On annulments: Emma Green at The Atlantic says the new policy is the first tremor signaling the big shakeups to come, while David Gibson, writing at NCR, takes a closer look at the streamlining of procedures and questions what effect the changes will have in the United States, “where about half of all annulments are granted even though American Catholics are just 6 percent of the global church.” And at Crux, Inés San Martín goes a little bit deeper into the details. Now might also be a good time to view (or review) our Commonweal Reading List on the state of Catholic marriage, updated to reflect new developments.

At The New Yorker, Alexander Stille assesses Francis’s chances of making changes to the Curia, given how for “the most part he must work with the singular community that he inherited.” “I got a glimpse of how difficult that might be,” Stilles writes

when I attended a gathering of high-level Vatican officials in Rome earlier this year and overheard a cardinal talking about how L’Espresso, an Italian news magazine, would soon be publishing a damaging exposé of the free-spending ways of Cardinal George Pell, the Australian whom Francis brought in to clean up the Vatican’s finances.

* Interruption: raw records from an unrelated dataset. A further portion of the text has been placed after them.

/-- R327: a register takes its fields' bits. -/
def execMgmtRegisterWrite (reg : MgmtReg) (v : BitVec 64) (s : State) : Host.Outcome State Fault Refusal :=
  .next ((modMgmt fun m =>
    match reg with
    | .vdsel => { m with vdsel := v.setWidth 5 }
    | .vdent i => { m with vdent := setAt m.vdent i.val (vdentFields i.val v) }
    | .c0root => { m with c0root := regField v 12 48 }
    | .c0farea => { m with c0farea := regField v 5 48 }
    | .c0nrec => { m with c0nrec := regField v 0 32 }
    | .c0spoil => { m with c0spoil := BitVec.ofNat 64 (regField v 24 64) }
    | .c0ptab => { m with c0ptab := regField v 12 48 }).run s)

/-- R328: QTAB, ignored while any queue is MAPPED or BLOCKED. -/
def execQtabWrite (base : BitVec 64) (s : State) : Host.Outcome State Fault Refusal :=
  .next ((Act.look fun s =>
    if s.m.pkg.queues.any fun (_, x) => x.mapped || x.blocked then .quiet else modMgmt fun m => { m with qtab := regField base 6 48 }).run s)

/-- R328: a doorbell: the hoist reads the descriptor, and queues it where its ST is WAITING; a BLOCKED queue among them, which the
hypervisor has made IDLE before (16 R270). -/
def execQdoor (queue : BitVec 12) (s : State) : Host.Outcome State Fault Refusal :=
  .next ((dropIdle.andThen (.look fun s =>
    let q := queue.toNat
    let known := match s.queue? q with
      | some x => !x.frozen && !x.blocked
      | none => false
    if s.m.pkg.mgmt.qtab = 0 || known || (s.readDesc q).st ≠ qWaiting then .quiet else (dropReads q).andThen (requeue q))).run s)

/-- The entry that VDENT holds. -/
def MgmtState.entry (m : MgmtState) : BitVec 256 :=
  BitVec.ofNat 256 ((m.vdent.getD 0 0).toNat + (m.vdent.getD 1 0).toNat * 2 ^ 64 + (m.vdent.getD 2 0).toNat * 2 ^ 128 +
    (m.vdent.getD 3 0).toNat * 2 ^ 192)

/-- Whether a configuration is resident, in a round or saved: past its first bid and the writing of its image (16 R277). -/
def CfgPhase.stands : CfgPhase → Bool
  | .bidding => false
  | .loading => false
  | _ => true

/-- Whether a virtual device has a configuration that is resident, in a round or saved (R266, R328). -/
def State.vdevInUse (s : State) (v : Nat) : Bool := s.m.pkg.confs.any fun (_, f) => f.vdev == v && f.phase.stands

def setVdcmd (v : BitVec 2) : Act := modMgmt fun m => { m with vdcmd := v }

/-- The management core serves a command; where the latch says so, it has first only taken it, and VDCMD shows busy until the next such event
(R327, log 140). -/
def served (act : Act) : Act := .look fun s => if s.m.at_.j ≠ 0 && s.m.pkg.mgmt.vdcmd ≠ 1 then setVdcmd 1 else act

/-- The counter bank of a virtual device as it stands in its save area (R268). -/
def State.bankAt (s : State) (save : Nat) : List (BitVec 64) := (upFrom 64 0).map fun i => BitVec.ofNat 64 (s.nat (save + 8 * i) 8)

def putBank (v : Nat) (bank : List (BitVec 64)) : Act := .pkg fun p => { p with
  counters := (bank.zip (upFrom bank.length 0)).foldl (fun t (x, i) => tset 0 t (v * 64 + i) x) p.counters }

/-- R328: entry IDX is bound from VDENT, with its counters read back where SAVE names a bank released earlier; refused while it is
in use, or where V is 0. -/
def execVdcmdBind (s : State) : Host.Outcome State Fault Refusal :=
  .next ((served (.look fun s =>
    let m := s.m.pkg.mgmt
    let v := m.vdsel.toNat
    let e := m.entry
    let save := bits (m.vdent.getD 2 0).toNat 0 48
    if s.vdevInUse v || bits (m.vdent.getD 0 0).toNat 63 1 = 0 then setVdcmd 2
    else Act.seq [
      (if s.m.pkg.savedBanks.contains save then
        (putBank v (s.bankAt save)).andThen (.pkg fun p => { p with savedBanks := p.savedBanks.filter (· ≠ save) })
      else if bits (s.vdevWord v 0) 63 1 = 1 then .quiet
      else putBank v (List.replicate 64 0)),
      .pkg fun p => { p with vdevs := tset 0 p.vdevs v e },
      setVdcmd 0 ])).run s)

The article was based on leaked documents, and the cardinal was clearly pleased with its imminent publication. “When Francis came in, the attitude was that everything that the Italians did was bad and corrupt—now it is a little more complicated,” he said. He felt that it was important to settle accounts with those he viewed as “pseudo-reformers.”

Paul Vallely, at New York Magazine, writes on what he sees as the pope’s “wily political strategy,” one built on alliance-building, openness to confrontation, and planning: “The pope’s friends describe him as a ‘chess player’ whose ‘every step has been thought out.’”

The Washington Post reports that Hungary’s Bishop Laszlo Kiss-Rigo is not on board with Francis’s call this weekend for Europe’s Catholics to open their churches, monasteries, and homes as sanctuaries for those seeking refuge. “They’re not refugees,” Rigo said, quoted in the Post. “This is an invasion. They come here with cries of ‘Allahu Akbar.’ They want to take over.” The Vatican itself is taking in two refugee families, now giving it the ability, according to The Guardian, to respond to Matteo Salvini of Italy’s Northern League, “who in a radio interview once sarcastically asked how many migrants were living in Vatican City.”